Infections Courantes et Leurs Risques

Plusieurs infections peuvent être transmises au fœtus par voie transplacentaire, entraînant des complications variées. Parmi les plus préoccupantes, on retrouve :

Toxoplasmose

La toxoplasmose est une infection parasitaire causée par le parasite Toxoplasma gondii. L’infection est le plus souvent bénigne et asymptomatique, passant inaperçue chez 80 % des individus atteints, y compris les femmes enceintes. La contamination à la toxoplasmose se fait par la terre souillée par les déjections et dans les muscles de certains ruminants. Un dépistage systématique est effectué en début de grossesse, puis tous les mois pour celles qui ne sont pas immunisées.

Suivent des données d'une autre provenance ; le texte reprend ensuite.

/-- Settles O51: the edge answers the post-reset state, whose slots are not valid and whose queue has room. -/
theorem resetEdgeRule : Obligations.ResetEdgeRule := fun s hr =>
  have post := postReset_resetEdge s
  ⟨resetEdge s, step_reset hr, post, post.slotValid_eq_false, cmdReady_of_reset hr, rspValid_of_reset hr, post.cmdReady⟩

end Sys2Proof.Machine
end

section
/-! SUPPORT. A command on a slot that is not built (R81), and the three outcomes of an edge (R89, R91, R94), said once. -/

namespace Sys2Proof.Machine

/-! ## Slots that are not built -/

/-- A well-formed command that reads a slot answers (EMPTY, 0) where the slot is not built, and changes nothing else
(R81). -/
theorem exec_completesWith_empty {i : Instr} {k : SlotField} {s : State} (wf : i.wellFormed = true)
    (reads : slotRead i = some k) (unbuilt : s.slots[slotIndex k] = none) :
    CompletesWith (exec i s) s s.slots ⟨.empty, 0⟩ := by
  have completes := exec_completesWith i s
  obtain ⟨f, hf⟩ := execDecoded_of_slotRead_some wf reads s.build s.slots s.pins.cmd.a s.pins.cmd.b
  rwa [hf, execOnSlot_of_none unbuilt f] at completes

/-! ## The stops of an edge -/

/-- The host breaks the handshake where it had a command to hold and does not present exactly that one (R94). -/
theorem handshakeBroken_iff (s : State) :
    handshakeBroken s = true ↔ ∃ c, s.waiting = some c ∧ ¬(s.pins.cmdValid = true ∧ s.pins.cmd = c) := by
  cases h : s.waiting with
  | none => simp [handshakeBroken, h]
  | some c => simp [handshakeBroken, h, imp_iff_not_or]

theorem step_beforeFirstReset {s : State} (released : s.pins.rstN = true) (unseen : s.resetSeen = false) :
    step s = .fault .beforeFirstReset := by
  simp [step, clockEdge, released, unseen]

theorem step_handshakeBroken {s : State} (released : s.pins.rstN = true) (seen : s.resetSeen = true)
    (broken : handshakeBroken s = true) : step s = .refused .handshakeBroken := by
  simp [step, clockEdge, released, seen, broken]

/-- A running edge answers a next state: no command stops the machine. -/
theorem Running.exists_step_next {s : State} (run : Running s) : ∃ t, step s = .next t := by
  cases ha : Machine.accepting s with
  | false => exact ⟨_, step_idle run ha⟩
  | true => exact ⟨_, step_eq_of_accepting run ha⟩

/-- The outcome of an edge, by reset, by whether a reset was seen, and by the handshake. -/
theorem step_outcome (s : State) :
    (s.pins.rstN = true ∧ s.resetSeen = false ∧ step s = .fault .beforeFirstReset) ∨
      (s.pins.rstN = true ∧ s.resetSeen = true ∧ handshakeBroken s = true ∧ step s = .refused .handshakeBroken) ∨
      ((s.pins.rstN = false ∨ Running s) ∧ ∃ t, step s = .next t) := by
  cases released : s.pins.rstN with
  | false => exact .inr (.inr ⟨.inl rfl, _, step_reset released⟩)
  | true =>
    cases seen : s.resetSeen with
    | false => exact .inl ⟨rfl, rfl, step_beforeFirstReset released seen⟩
    | true =>
      cases broken : handshakeBroken s with
      | true => exact .inr (.inl ⟨rfl, rfl, rfl, step_handshakeBroken released seen broken⟩)
      | false =>
        have run : Running s := ⟨released, seen, broken⟩
        exact .inr (.inr ⟨.inr run, run.exists_step_next⟩)

theorem step_fault_iff (s : State) :
    (∃ f, step s = .fault f) ↔ s.pins.rstN = true ∧ s.resetSeen = false := by
  rcases step_outcome s with ⟨released, unseen, h⟩ | ⟨-, seen, -, h⟩ | ⟨reset | run, t, h⟩
  · exact iff_of_true ⟨_, h⟩ ⟨released, unseen⟩
  · simp [h, seen]
  · simp [h, reset]
  · simp [h, run.resetSeen]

L’infection peut provoquer des malformations graves, notamment une atteinte de la rétine responsable d’un déficit visuel.

Prévention :

  • Ne touchez pas à mains nues la terre ou les fruits et légumes du jardin avant qu’ils n’aient été lavés abondamment, puis essuyez-les avec un papier absorbant.
  • Ne mangez que de la viande bien cuite.
  • Évitez les contacts avec les chats, en particulier avec leur litière.
  • Faites l’impasse sur les fromages au lait cru, à pâte persillée (bleu d’Auvergne ou roquefort) ou à pâte fleurie.
  • Afin d’enlever toute trace de terre, rincez abondamment vos crudités et vos légumes avant de les manger, ainsi que les fruits que vous ne pouvez pas peler.
  • Lavez-vous systématiquement les mains, pendant au moins 30 secondes si vous avez manipulé de la viande crue ou des légumes non lavés.
  • La litière de votre chat doit être changée tous les jours, et idéalement lavée à l’eau chaude. Si vous êtes la personne qui s’en occupe, portez des gants, car le parasite de la toxoplasmose peut se trouver dans les selles des chats.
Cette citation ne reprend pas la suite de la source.